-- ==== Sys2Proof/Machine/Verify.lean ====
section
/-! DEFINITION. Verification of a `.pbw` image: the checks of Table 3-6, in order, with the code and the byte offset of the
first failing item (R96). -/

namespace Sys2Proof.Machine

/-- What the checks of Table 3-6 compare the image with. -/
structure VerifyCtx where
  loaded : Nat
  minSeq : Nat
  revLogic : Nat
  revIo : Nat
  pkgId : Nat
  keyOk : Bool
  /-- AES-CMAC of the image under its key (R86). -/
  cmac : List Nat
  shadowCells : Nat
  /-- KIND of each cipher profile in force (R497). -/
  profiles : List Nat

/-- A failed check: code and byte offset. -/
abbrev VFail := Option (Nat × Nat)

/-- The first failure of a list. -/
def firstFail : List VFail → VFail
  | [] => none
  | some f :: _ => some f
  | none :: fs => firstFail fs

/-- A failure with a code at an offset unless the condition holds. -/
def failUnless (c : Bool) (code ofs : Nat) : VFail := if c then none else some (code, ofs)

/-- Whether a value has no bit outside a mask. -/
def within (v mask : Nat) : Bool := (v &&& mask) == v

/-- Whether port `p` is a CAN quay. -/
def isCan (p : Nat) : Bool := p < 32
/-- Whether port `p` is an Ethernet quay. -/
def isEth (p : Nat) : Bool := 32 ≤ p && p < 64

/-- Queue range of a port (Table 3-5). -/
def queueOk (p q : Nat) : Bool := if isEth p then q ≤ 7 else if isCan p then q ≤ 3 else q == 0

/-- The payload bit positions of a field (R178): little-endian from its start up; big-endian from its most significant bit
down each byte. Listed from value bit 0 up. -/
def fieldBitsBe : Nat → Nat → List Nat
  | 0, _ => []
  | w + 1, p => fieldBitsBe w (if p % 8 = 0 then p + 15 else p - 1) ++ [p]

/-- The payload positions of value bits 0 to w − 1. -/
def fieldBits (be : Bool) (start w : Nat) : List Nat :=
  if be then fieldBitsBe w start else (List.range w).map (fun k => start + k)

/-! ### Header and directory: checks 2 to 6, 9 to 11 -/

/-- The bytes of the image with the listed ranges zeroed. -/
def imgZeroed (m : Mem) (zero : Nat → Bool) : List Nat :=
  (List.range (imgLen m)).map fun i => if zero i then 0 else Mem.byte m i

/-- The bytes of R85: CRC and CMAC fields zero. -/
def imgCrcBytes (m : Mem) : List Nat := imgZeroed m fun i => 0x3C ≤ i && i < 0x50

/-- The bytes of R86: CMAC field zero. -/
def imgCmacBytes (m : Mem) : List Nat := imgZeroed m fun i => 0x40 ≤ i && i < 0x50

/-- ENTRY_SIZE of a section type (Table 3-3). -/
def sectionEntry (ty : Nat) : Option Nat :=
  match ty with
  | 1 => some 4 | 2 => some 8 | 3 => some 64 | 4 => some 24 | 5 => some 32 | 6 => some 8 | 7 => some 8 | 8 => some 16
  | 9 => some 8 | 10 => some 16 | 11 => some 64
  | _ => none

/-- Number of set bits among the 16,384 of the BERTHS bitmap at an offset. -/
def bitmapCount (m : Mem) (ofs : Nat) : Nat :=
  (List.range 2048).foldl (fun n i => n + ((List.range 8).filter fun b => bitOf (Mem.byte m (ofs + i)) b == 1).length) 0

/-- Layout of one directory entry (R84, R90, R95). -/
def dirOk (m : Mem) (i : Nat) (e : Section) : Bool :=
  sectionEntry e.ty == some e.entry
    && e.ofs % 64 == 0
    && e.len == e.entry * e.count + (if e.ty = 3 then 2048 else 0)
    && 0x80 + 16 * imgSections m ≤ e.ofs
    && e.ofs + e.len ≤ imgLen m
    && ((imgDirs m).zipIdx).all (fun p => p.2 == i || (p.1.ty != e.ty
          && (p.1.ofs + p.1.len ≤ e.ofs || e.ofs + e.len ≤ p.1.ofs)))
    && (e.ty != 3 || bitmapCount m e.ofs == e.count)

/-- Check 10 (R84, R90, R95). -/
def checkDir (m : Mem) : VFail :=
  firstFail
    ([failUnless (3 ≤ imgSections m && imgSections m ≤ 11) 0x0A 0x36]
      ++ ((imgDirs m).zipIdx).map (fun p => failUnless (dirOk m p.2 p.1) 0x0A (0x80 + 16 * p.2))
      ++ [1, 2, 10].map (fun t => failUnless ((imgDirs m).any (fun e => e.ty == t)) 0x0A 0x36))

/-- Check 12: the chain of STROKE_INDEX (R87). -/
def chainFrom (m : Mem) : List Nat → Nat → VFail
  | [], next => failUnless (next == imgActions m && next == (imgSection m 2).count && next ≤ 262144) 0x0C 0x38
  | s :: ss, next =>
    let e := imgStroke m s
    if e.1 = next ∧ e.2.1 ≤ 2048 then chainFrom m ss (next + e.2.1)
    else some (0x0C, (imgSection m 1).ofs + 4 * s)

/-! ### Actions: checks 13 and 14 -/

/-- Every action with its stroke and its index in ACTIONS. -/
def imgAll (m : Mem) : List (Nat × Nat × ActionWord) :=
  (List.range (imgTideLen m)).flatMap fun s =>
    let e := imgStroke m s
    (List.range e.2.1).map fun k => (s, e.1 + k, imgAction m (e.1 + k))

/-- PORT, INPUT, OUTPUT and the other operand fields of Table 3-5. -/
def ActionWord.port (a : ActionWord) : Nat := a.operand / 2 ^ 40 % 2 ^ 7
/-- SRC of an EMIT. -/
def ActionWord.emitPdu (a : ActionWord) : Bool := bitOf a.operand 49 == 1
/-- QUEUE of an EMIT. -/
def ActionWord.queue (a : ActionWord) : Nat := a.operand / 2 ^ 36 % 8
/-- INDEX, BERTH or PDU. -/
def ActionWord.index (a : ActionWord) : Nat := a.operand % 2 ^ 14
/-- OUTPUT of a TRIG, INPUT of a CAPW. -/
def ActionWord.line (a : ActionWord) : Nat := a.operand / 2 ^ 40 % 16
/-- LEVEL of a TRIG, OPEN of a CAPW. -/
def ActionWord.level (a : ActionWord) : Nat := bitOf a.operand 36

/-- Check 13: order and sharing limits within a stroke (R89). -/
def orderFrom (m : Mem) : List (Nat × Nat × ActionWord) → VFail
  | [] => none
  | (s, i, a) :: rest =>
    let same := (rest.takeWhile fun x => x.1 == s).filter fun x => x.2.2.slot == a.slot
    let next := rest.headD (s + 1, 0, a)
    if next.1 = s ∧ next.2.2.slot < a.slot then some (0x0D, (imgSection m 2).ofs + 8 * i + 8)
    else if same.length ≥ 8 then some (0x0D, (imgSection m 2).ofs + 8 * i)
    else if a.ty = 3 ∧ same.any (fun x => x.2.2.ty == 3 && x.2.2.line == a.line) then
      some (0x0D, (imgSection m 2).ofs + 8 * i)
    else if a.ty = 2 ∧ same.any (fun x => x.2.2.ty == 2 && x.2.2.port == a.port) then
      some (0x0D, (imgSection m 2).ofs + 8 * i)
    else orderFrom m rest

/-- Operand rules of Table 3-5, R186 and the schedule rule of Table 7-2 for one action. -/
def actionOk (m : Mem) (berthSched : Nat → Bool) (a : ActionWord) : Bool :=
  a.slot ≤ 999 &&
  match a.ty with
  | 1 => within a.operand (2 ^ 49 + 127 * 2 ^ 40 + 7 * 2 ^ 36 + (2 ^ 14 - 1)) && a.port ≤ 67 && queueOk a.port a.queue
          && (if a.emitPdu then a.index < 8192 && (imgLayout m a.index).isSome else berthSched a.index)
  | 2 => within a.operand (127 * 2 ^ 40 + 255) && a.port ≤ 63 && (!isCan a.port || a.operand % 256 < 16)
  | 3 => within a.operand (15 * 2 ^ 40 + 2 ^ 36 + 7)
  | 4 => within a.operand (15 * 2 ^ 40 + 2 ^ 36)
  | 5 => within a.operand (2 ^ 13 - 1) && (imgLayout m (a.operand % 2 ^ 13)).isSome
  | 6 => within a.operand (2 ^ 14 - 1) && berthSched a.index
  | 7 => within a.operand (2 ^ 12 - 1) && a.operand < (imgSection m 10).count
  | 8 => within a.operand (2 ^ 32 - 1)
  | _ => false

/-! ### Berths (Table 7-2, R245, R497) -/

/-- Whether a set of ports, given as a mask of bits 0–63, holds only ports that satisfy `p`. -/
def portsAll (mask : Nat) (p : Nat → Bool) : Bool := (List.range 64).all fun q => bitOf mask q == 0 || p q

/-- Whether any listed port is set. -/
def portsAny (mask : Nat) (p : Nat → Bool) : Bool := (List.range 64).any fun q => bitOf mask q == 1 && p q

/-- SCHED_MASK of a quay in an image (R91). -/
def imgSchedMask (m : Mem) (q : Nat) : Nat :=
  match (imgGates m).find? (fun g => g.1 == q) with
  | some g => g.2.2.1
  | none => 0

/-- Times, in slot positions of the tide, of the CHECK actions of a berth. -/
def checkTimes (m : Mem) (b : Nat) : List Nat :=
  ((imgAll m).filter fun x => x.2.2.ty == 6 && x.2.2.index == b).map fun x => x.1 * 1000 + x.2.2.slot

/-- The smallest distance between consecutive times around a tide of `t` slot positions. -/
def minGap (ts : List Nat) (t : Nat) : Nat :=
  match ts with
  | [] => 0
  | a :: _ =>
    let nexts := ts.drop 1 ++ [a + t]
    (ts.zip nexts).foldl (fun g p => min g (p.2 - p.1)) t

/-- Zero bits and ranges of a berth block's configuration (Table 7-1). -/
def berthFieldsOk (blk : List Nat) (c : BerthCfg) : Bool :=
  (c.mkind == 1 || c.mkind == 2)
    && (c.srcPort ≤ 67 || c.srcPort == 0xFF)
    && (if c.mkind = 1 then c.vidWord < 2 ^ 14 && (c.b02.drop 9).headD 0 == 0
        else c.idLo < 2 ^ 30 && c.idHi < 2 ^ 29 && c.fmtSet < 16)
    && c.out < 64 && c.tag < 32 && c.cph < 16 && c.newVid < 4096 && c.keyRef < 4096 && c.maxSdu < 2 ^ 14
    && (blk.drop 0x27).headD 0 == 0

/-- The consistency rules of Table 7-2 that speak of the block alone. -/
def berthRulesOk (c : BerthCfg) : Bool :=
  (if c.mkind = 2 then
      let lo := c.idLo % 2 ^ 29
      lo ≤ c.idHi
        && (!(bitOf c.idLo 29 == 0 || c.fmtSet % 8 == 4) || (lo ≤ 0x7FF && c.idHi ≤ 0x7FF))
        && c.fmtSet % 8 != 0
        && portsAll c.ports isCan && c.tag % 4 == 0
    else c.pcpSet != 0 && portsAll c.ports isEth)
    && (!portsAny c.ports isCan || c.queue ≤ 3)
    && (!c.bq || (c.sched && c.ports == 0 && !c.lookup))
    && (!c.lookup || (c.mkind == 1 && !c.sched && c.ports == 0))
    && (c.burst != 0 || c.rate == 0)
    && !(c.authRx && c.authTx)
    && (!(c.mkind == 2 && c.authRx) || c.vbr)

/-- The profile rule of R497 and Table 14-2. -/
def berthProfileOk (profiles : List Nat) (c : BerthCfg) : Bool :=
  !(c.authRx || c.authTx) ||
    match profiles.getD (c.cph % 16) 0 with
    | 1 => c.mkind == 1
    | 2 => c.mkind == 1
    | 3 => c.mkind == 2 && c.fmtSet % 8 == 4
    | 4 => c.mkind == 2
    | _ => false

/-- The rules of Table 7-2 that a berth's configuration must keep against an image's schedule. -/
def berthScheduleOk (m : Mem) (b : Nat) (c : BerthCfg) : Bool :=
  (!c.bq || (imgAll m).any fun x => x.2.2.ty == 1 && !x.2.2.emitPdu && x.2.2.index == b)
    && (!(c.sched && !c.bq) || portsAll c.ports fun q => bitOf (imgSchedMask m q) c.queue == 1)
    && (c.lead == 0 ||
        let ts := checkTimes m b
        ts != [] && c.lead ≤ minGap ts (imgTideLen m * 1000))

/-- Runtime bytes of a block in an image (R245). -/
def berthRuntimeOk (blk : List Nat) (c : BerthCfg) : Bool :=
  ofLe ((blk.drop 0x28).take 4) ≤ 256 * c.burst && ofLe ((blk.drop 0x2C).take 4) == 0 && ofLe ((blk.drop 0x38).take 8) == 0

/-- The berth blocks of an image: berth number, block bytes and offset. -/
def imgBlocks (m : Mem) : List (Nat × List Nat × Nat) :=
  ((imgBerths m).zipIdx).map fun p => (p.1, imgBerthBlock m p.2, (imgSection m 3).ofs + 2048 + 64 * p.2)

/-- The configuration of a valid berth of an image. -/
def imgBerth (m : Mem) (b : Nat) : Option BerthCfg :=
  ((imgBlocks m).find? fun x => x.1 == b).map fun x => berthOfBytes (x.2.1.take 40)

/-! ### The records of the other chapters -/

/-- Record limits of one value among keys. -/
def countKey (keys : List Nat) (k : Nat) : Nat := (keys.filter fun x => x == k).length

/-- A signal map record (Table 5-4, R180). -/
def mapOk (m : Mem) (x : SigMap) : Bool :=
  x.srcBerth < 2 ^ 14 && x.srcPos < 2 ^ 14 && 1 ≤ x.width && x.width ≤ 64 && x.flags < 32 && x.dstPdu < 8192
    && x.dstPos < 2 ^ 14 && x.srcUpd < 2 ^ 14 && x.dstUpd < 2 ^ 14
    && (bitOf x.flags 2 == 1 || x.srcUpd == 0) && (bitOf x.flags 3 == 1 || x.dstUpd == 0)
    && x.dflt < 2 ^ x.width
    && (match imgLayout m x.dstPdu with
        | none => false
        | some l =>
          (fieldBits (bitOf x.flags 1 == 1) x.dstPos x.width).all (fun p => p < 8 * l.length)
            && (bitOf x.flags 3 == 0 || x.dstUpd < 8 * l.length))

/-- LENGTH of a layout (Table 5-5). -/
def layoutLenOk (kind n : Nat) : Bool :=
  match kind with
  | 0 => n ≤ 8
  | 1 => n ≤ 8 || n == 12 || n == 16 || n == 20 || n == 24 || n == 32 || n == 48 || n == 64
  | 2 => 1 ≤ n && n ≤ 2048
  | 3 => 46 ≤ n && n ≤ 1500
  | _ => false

++++++++++++++++++++

### Work task
Look back at the entries above and repeat, unchanged, every line from the line holding "c.srcPort == 0xFF)" through the line holding "c.fmtSet % 8 != 0".

### Written answer
    && (c.srcPort ≤ 67 || c.srcPort == 0xFF)
    && (if c.mkind = 1 then c.vidWord < 2 ^ 14 && (c.b02.drop 9).headD 0 == 0
        else c.idLo < 2 ^ 30 && c.idHi < 2 ^ 29 && c.fmtSet < 16)
    && c.out < 64 && c.tag < 32 && c.cph < 16 && c.newVid < 4096 && c.keyRef < 4096 && c.maxSdu < 2 ^ 14
    && (blk.drop 0x27).headD 0 == 0

/-- The consistency rules of Table 7-2 that speak of the block alone. -/
def berthRulesOk (c : BerthCfg) : Bool :=
  (if c.mkind = 2 then
      let lo := c.idLo % 2 ^ 29
      lo ≤ c.idHi
        && (!(bitOf c.idLo 29 == 0 || c.fmtSet % 8 == 4) || (lo ≤ 0x7FF && c.idHi ≤ 0x7FF))
        && c.fmtSet % 8 != 0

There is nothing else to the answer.